_Instructions to follow_. Before answering, work out how many lines below contain the string "Option"; the reply is that number alone.

_Data under study_.
/-- DRAIN_LIMIT_EXPIRED: the drain counter has passed DRAINLIM with teams resident; the forced save begins. -/
def execDrainLimitExpired (ctx : Nat) (s : State) : Host.Outcome State Fault Refusal :=
  let placed := s.teams.any fun x => x.2.ctx == ctx && !x.2.ended && !x.2.saved
  if (s.ctx ctx).state == .draining && placed then
    .next (((s.updCtx ctx fun c => { c with drain := c.rc.drainlim + 1 }).beginSaving ctx).runEviction)
  else .next s

/-! ### Forced save (R162) -/

/-- An ordered item of the group is not held or applied yet, or a contribution of it to a stream is not answered. -/
def State.itemsOpen (s : State) (ctx uid : Nat) : Bool :=
  ((s.ctx ctx).surfs.any fun f => f.2.items.any fun m => m.uid == uid && !m.held) || s.contribs.any fun c => c.uid == uid && !c.held

/-- A result is that of a held ordered item (R321). -/
def State.heldResult (s : State) (ctx uid seq : Nat) : Bool :=
  (s.ctx ctx).surfs.any fun f => f.2.items.any fun m => m.uid == uid && m.held && m.seqs.contains seq

/-- Nothing of a split's instruction is half done: its group may enter the save handler. A group parked on a fault enters at
once, also one of a REDS whose other lanes are answered; a stalled access is waited for (R162, R149, R360). -/
def Group.savable (g : Group) (n : Nat) (e : Split) : Bool :=
  match e.park with
  | some (.completion .done) | some (.completion .handlerEnd) | some (.completion .restored) => true
  | some (.completion (.reds _)) => e.fault
  | some (.completion _) => e.undone || g.finishing n
  | some (.tile _) => false
  | some (.migrating h) => h.ops.isEmpty
  | _ => true

/-- A split waits at an instruction that has counted and that issues again after a restore: BAR, BARW, SWAIT, and those that have done
nothing (R419). -/
def Split.reissues (e : Split) : Bool := e.undone || match e.park with | some (.barrier ..) | some (.syncWord ..) => true | _ => false

/-- What the record that a running handler stored at its entry counts and will issue again after the restore (R419): the waits of the
other splits, the instructions of their pending traps, the one that raised the handler. -/
def Group.countedTwice (g : Group) : Nat :=
  match g.handler with
  | none => 0
  | some h => (g.entries.filter fun e => !e.priv && e.reissues).length + (g.traps.filter fun t => t.pc != t.rpc).length + h.again.toNat

/-- The surface of a SALLOC or SFREE that waits on the fault of its write-back: the instruction will issue again (R162). -/
def State.owe (s : State) (g : Group) : State :=
  let stes := g.live.filterMap fun (n, e) =>
    if g.finishing n then match e.park with | some (.completion (.entry ste true _)) | some (.completion (.sfree ste)) => some ste | _ => none
    else none
  stes.foldl (fun s ste => s.updSurf g.ident.ctx ste fun f => { f with redo := some g.ident.uid }) s

/-- Withdraws the waiting arrivals of a group and its open records (R250): its map of barriers and the arrivals of its BARAs
stay, and what waits will count when it issues again (R419). -/
def State.withdraw (s : State) (k : Nat) : State :=
  match s.group k with
  | none => s
  | some g =>
    let keys := g.entries.filterMap fun e => match e.park with | some (.barrier key _ none _ _) => some key | _ => none
    let s := (keys.foldl insertNat []).foldl (fun (s : State) key =>
      match Map.find s.bars key with
      | some b =>
        if g.arrivals.any (·.key == key) then s
        else
          let now := b.now.filter fun x => x.1 != arrivalKey g.ident.uid false
          { s with bars := Map.set s.bars key { b with arrived := b.arrived - 1, now } }
      | none => s) s
    let n := (g.entries.filter (·.reissues)).length
    (s.owe g).updGroup k fun g => { g with arrivals := [], sr := { g.sr with icount := g.sr.icount - n } }

/-- FORCED_SAVE_ENTRY: when nothing of the group is in flight, its record is stored and the save handler starts. R239 gives TRAPADDR of a
0x30 for rows; for the record it is here the first address that cannot be stored to, in the order of the stored parts (DESIGN CHOICE, log
entry 47). -/
def execForcedSaveEntry (g : Nat) (s : State) : Host.Outcome State Fault Refusal :=
  match s.group g with
  | none => .next s
  | some gr =>
    let id := gr.ident
    let waits := (gr.outst.any fun o => !s.heldResult id.ctx id.uid o.seq) || s.itemsOpen id.ctx id.uid
      || gr.ents.any fun x => !gr.savable x.1 x.2
    let retried := match gr.fault with | some f => f.retry == .save | none => false
    if !gr.saving || gr.saved || gr.phase == .exiting || s.running g || waits || retried || !s.backingClear gr then .next s
    else
      let s' := s.withdraw g
      match s'.group g with
      | none => .next s
      | some gw =>
        match s'.storeParts gw id.bsl gw.saveFields with
        | .bad c va t => .next ((t.setGroup g { gw.asSaved with sr := { gw.asSaved.sr with trapaddr := va } }).bobbinFault g 4 0x30 va c .save)
        | .stall _ => .next s
        | .ok s =>
          let s := if gw.handler.isSome then s else s.poisonRecord gw
          let wb := gw.entries.foldl (fun m e => max m e.wb) 0
          let s := s.updGroup g fun x =>
            { x with seen := acquire id.core 1 (s.release id.core id.uid 1 x.seen), saved := true, traps := [], notes := [], fault := none,
                     swPark := false, rejects := [], rejKept := if gr.restoring then x.rejKept else if gr.handler.isSome then [] else gr.rejects,
                     uncount := if gr.restoring then x.uncount else gr.countedTwice, fmask := 0, dirty := if gr.restoring then [] else x.dirty, handler := some { cause := 0xA1 }, kept := x.outst, outst := [],
                     argsDue := x.argsDue || x.phase == .placing, phase := .active,
                     sr := { x.sr with trapcause := 0xA1 },
                     live := [(0, { pc := (s.ctx id.ctx).rc.savepc, mask := 0xFFFFFFFF, wb, priv := true })], pend := [] }
          .next (s.wake fun x => x.ident.ctx == id.ctx)

/-- The team as a SAVED context keeps it: what it held by core index. -/
def State.saveTeam (s : State) (t : Team) : Team :=
  let idx := t.cores.zipIdx
  { t with
    saved := true,
    resv := idx.filterMap fun (c, j) => if (s.engine c).holder = some t.uid then some j else none,
    claims := idx.flatMap fun (c, j) =>
      ((s.engine c).oslots.filterMap fun (n, o) => if o.owner = some t.uid then some (j, false, n) else none)
      ++ ((s.engine c).aslots.filterMap fun (n, a) => if a.owner = some t.uid then some (j, true, n) else none) }

/-- The walkers of a context's queues pay what they owe (R173). -/
def State.payQueues (s : State) (ctx : Nat) : State := ((s.ctx ctx).queues.map (·.1)).foldl (fun s q => s.payQueue ctx q) s

/-- CONTEXT_SAVED: every group has exited, every copy and engine operation has completed, every tile is evicted; the walkers
are written back, as stores of the front end that publish every store before them at .pkg. -/
def execContextSaved (ctx : Nat) (s : State) : Host.Outcome State Fault Refusal :=
  let c := s.ctx ctx
  let busy := (s.groups.any fun x => x.2.ident.ctx == ctx) || (s.copyq.any fun x => x.ctx == ctx)
    || (s.engines.any fun e => e.2.queue.any fun q => q.ctx == ctx && !q.op.isMma)
    || (s.demands.any fun d => d.ctx == ctx) || c.surfs.any fun f => f.2.charged 0 + f.2.charged 1 > 0
  if c.state ≠ .saving ∨ busy = true then .next s
  else
    let s := s.payQueues ctx
    if (s.ctx ctx).state ≠ .saving ∨ ((s.ctx ctx).queues.any fun q => q.2.owes) = true then .next s
    else
      let mine := s.teams.filter fun x => x.2.ctx == ctx && !x.2.ended
      let s := mine.foldl (fun (s : State) (n, t) =>
        let t' := if t.saved then t else s.saveTeam t
        let s := { s with teams := Map.set s.teams n t' }
        { (if t.saved then s else s.clearC t) with engines := s.engines.map fun (c, e) =>
            (c, { e.release n with queue := e.queue.filter (·.team != n) }) }) s
      let kept := s.bars.filter fun b => b.2.ctx == ctx
      let s := { s with bars := s.bars.filter fun b => b.2.ctx != ctx }
      .next ((s.updCtx ctx fun c => { c with state := .saved, barSave := c.barSave ++ kept }).unblock)

/-! ### Re-placement (R167, R250, R276) -/

/-- The key of a unit after its team has moved from one set of cores to another. -/
def movedKey (old new : List Nat) (key : Nat) (b : Bar) : Nat :=
  let j := old.idxOf b.core
  unitBase (new.getD j 0) b.scope + key % 16

/-- The cores give a saved team what it held: resources, slot numbers, engines, units. -/
def State.refits (s : State) (t : Team) (core : Nat) : Bool :=
  let at_ (m : Map Nat) (j : Nat) : Nat := Map.get 0 m (t.cores.getD j 0)
  let cs := coreSet t.kd core
  let units := (s.ctx t.ctx).barSave.filter fun b => b.2.team == some t.uid
  s.fits t.kd core (at_ t.ob) (at_ t.ab)
    && (t.resv.all fun j => (s.engine (cs.getD j 0)).holder.isNone)
    && units.all fun b => (Map.find s.bars (movedKey t.cores cs b.1 b.2)).isNone

/-- A restored group: the restore handler's split, with what its record does not hold (R167). -/
def restoredGroup (s : State) (g : Group) (core slot : Nat) : Group :=
  { ident := { g.ident with core, slot }, arrivals := g.arrivals, counted := g.counted, vert := g.vert,
    frag := g.frag, killed := g.killed, kept := g.kept, seq := g.seq, argsDue := g.argsDue, uncount := g.uncount, rejKept := g.rejKept,
    live := [(0, { pc := (s.ctx g.ident.ctx).rc.restpc, mask := 0xFFFFFFFF, priv := true })],
    handler := some { cause := 0xA3 }, seen := { view := s.viewAll, uid := g.ident.uid },
    sr := { trapcause := 0xA3 } }

/-- TEAM_REPLACED: the saved team that stands at place idx of the context's saved teams goes to the cores from `core` on, whose storage
wakes (R404). -/
def execTeamReplaced (ctx idx core : Nat) (s : State) : Host.Outcome State Fault Refusal :=
  let saved := (s.teams.map (·.2)).filter fun t => t.ctx == ctx && t.saved
  match saved[idx]? with
  | none => .next s
  | some t =>
    if !(s.ctx ctx).dispatching || !s.refits t core then .next s
    else
      let cs := coreSet t.kd core
      let move (m : Map Nat) : Map Nat := m.foldl (fun r (c, b) => Map.set r (cs.getD (t.cores.idxOf c) 0) b) []
      let cline := (s.cFree (quadOf core) (roundC t.kd.cspace / 512)).getD 0
      let t' : Team := { t with saved := false, cores := cs, cline, ob := move t.ob, ab := move t.ab, gsaved := [], resv := [], claims := [] }
      let mine := (s.ctx ctx).barSave.filter fun b => b.2.team == some t.uid
      let bars := mine.map fun (key, b) => (movedKey t.cores cs key b, { b with core := cs.getD (t.cores.idxOf b.core) 0 })
      let t' := { t' with barKey := match t.barKey with
        | some k => (mine.find? fun b => b.1 == k).map fun b => movedKey t.cores cs b.1 b.2
        | none => none }
      let s := { s with bars := bars.foldl (fun (m : Map Bar) (b : Nat × Bar) => Map.set m b.1 b.2) s.bars, teams := Map.set s.teams t.uid t' }
      let s := (s.clearC t').clearSlots t'
      let s := s.updCtx ctx fun c => { c with state := .running, barSave := c.barSave.filter fun b => b.2.team != some t.uid }
      let s := t.resv.foldl (fun (s : State) j => s.updEngine (cs.getD j 0) fun e => freshGauge e (some t.uid)) s
      let s := t.claims.foldl (fun (s : State) (j, acc, n) => s.updEngine (cs.getD j 0) fun e => setOwner
        (if acc then { e with aslots := Map.set e.aslots n {} } else { e with oslots := Map.set e.oslots n {} }) acc n 1 (some t.uid)) s
      .next (t.gsaved.foldl (fun (s : State) g =>
        let c := cs.getD (t.cores.idxOf g.ident.core) 0
        let slot := freeSlot (s.slotsOn c)
        s.setGroup (groupKey c slot) (restoredGroup s g c slot)) s).wakeUnits
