def FV.inside (d : FV) : Bool := !d.isNan && decide (d.cmp .zero ≥ 0)

/-- The new vertex on an edge. -/
def crossing (da db : FV) (a b : List FV) : List FV :=
  let t := toF32 (div' da (sub' da db))
  (a.zip b).map fun (x, y) => toF32 (lerpV .rne x y t).1

/-- One plane: each inside vertex, and after it the crossing of its edge. `next` are the ends of the edges. -/
def clipEdges (dist : List FV → FV) : List (List FV) → List (List FV) → List (List FV)
  | [], _ => []
  | a :: as, [] => (if (dist a).inside then [a] else []) ++ clipEdges dist as []
  | a :: as, b :: bs =>
    (if (dist a).inside then [a] else []) ++ (if (dist a).inside != (dist b).inside then [crossing (dist a) (dist b) a b] else [])
      ++ clipEdges dist as bs

/-- Clips against every plane; the last edge of a polygon returns to its first vertex. -/
def Draw.clip (d : Draw) (open_ : Bool) (vs : List (List FV)) : List (List FV) :=
  (List.range 5).foldl (fun vs n => clipEdges (d.plane n) vs (if open_ then vs.drop 1 else vs.drop 1 ++ vs.take 1)) vs

/-- A polygon with w ≤ 0 or a component that is not finite is discarded. -/
def drawable (vs : List (List FV)) : Bool :=
  vs.all fun v => (v.all fun c => !c.isNan && !c.isInf) && decide ((v.getD 3 .zero).cmp .zero > 0)

/-! ### Snapping (R334), expansion (R335) -/

/-- A screen coordinate as 16.8 fixed point; the spec states none for NaN (a free value). -/
def snapScreen (open_ : Int) (v : FV) : Int :=
  match v with
  | .nan _ => open_
  | .inf n => if n then -(2 ^ 28 : Int) else 2 ^ 28
  | .fin n a d => let m : Int := min (roundNat .rne n (256 * a) d) (2 ^ 28); if n then -m else m

def Draw.snap (d : Draw) (open_ : Int) (v : List FV) : RVert :=
  let w := v.getD 3 .zero
  let scr (i : Nat) : FV := toF32 (add' (mul' (toF32 (div' (v.getD i .zero) w)) (d.view (2 * i))) (d.view (2 * i + 1)))
  { x := snapScreen open_ (scr 0), y := snapScreen open_ (scr 1), z := (f32.round .rne (scr 2)).1, w := (f32.round .rne w).1,
    attrs := (v.drop 4).map fun c => (f32.round .rne c).1 }

def RVert.shift (v : RVert) (dx dy : Int) : RVert := { v with x := v.x + dx, y := v.y + dy }

/-- The triangles of a clipped and snapped primitive. -/
def expand (topo : Nat) (vs : List RVert) : List (List RVert) :=
  match topo, vs with
  | 3, v :: _ =>
    let c (dx dy : Int) : RVert := v.shift dx dy
    [[c (-128) (-128), c 128 (-128), c 128 128], [c (-128) (-128), c 128 128, c (-128) 128]]
  | 2, p :: q :: _ =>
    let o : Int × Int := if (q.x - p.x).natAbs ≥ (q.y - p.y).natAbs then (0, 128) else (128, 0)
    let lo (v : RVert) : RVert := v.shift (-o.1) (-o.2)
    let hi (v : RVert) : RVert := v.shift o.1 o.2
    [[lo p, lo q, hi q], [lo p, hi q, hi p]]
  | _, v :: w :: us => (us.zip (w :: us)).map fun (b, a) => [v, a, b]
  | _, _ => []

/-! ### Coverage (R336, R337) -/

/-- The edge function from a to b at a point. -/
def edgeAt (a b : RVert) (px py : Int) : Int := (b.x - a.x) * (py - a.y) - (b.y - a.y) * (px - a.x)

def insideEdge (a b : RVert) (px py : Int) : Bool :=
  let e := edgeAt a b px py
  decide (e > 0 ∨ (e = 0 ∧ (b.y < a.y ∨ (b.y = a.y ∧ b.x > a.x))))

def Tri.at (t : Tri) (k : Nat) : RVert := t.v.getD k {}

def area (t : List RVert) : Int :=
  let v (k : Nat) : RVert := t.getD k {}
  ((v 1).x - (v 0).x) * ((v 2).y - (v 0).y) - ((v 1).y - (v 0).y) * ((v 2).x - (v 0).x)

def Tri.covers (t : Tri) (px py : Int) : Bool :=
  insideEdge (t.at 0) (t.at 1) px py && insideEdge (t.at 1) (t.at 2) px py && insideEdge (t.at 2) (t.at 0) px py

/-- Faces, culling and exchange; none is discarded. `face` is the side of a line or point, which has none of its own. -/
def Draw.tri (d : Draw) (prim : Nat) (prov : List Nat) (face : Option Bool) (vs : List RVert) : Option Tri :=
  let a := area vs
  let front := if bit d.record 133 then decide (a < 0) else decide (a > 0)
  let cull := d.field 131 2
  if a = 0 then none
  else if face.isNone && ((cull == 1 && !front) || (cull == 2 && front)) then none
  else some { prim, front := face.getD front, prov,
              v := if a < 0 then [vs.getD 0 {}, vs.getD 2 {}, vs.getD 1 {}] else vs }

def sampleAt (count s : Nat) : Nat × Nat :=
  let t : List (Nat × Nat) := match count with
    | 1 => [(128, 128)]
    | 2 => [(80, 176), (176, 80)]
    | 4 => [(40, 104), (104, 216), (152, 40), (216, 152)]
    | _ => [(24, 56), (56, 184), (88, 120), (120, 248), (136, 8), (168, 136), (200, 72), (232, 200)]
  t.getD s (128, 128)

/-- The render area (R329): first x and y, ends. -/
def Draw.renderArea (d : Draw) (f : Option Surf) : Nat × Nat × Nat × Nat :=
  let (w, h) := match f with | some f => (f.width, f.height) | none => (65536, 65536)
  (d.field 640 16, d.field 656 16, min w (d.field 672 16), min h (d.field 688 16))

/-! ### Interpolation (R338, R350) -/

/-- b_k at a point, of a triangle with A > 0. -/
def Tri.bary (t : Tri) (px py : Int) (k : Nat) : FV :=
  let e := edgeAt (t.at ((k + 1) % 3)) (t.at ((k + 2) % 3)) px py
  FV.mk2 (decide (e < 0)) e.natAbs (area t.v).natAbs

def sum3 (f : Nat → FV) : FV := add' (add' (f 0) (f 1)) (f 2)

_Your solution_. 2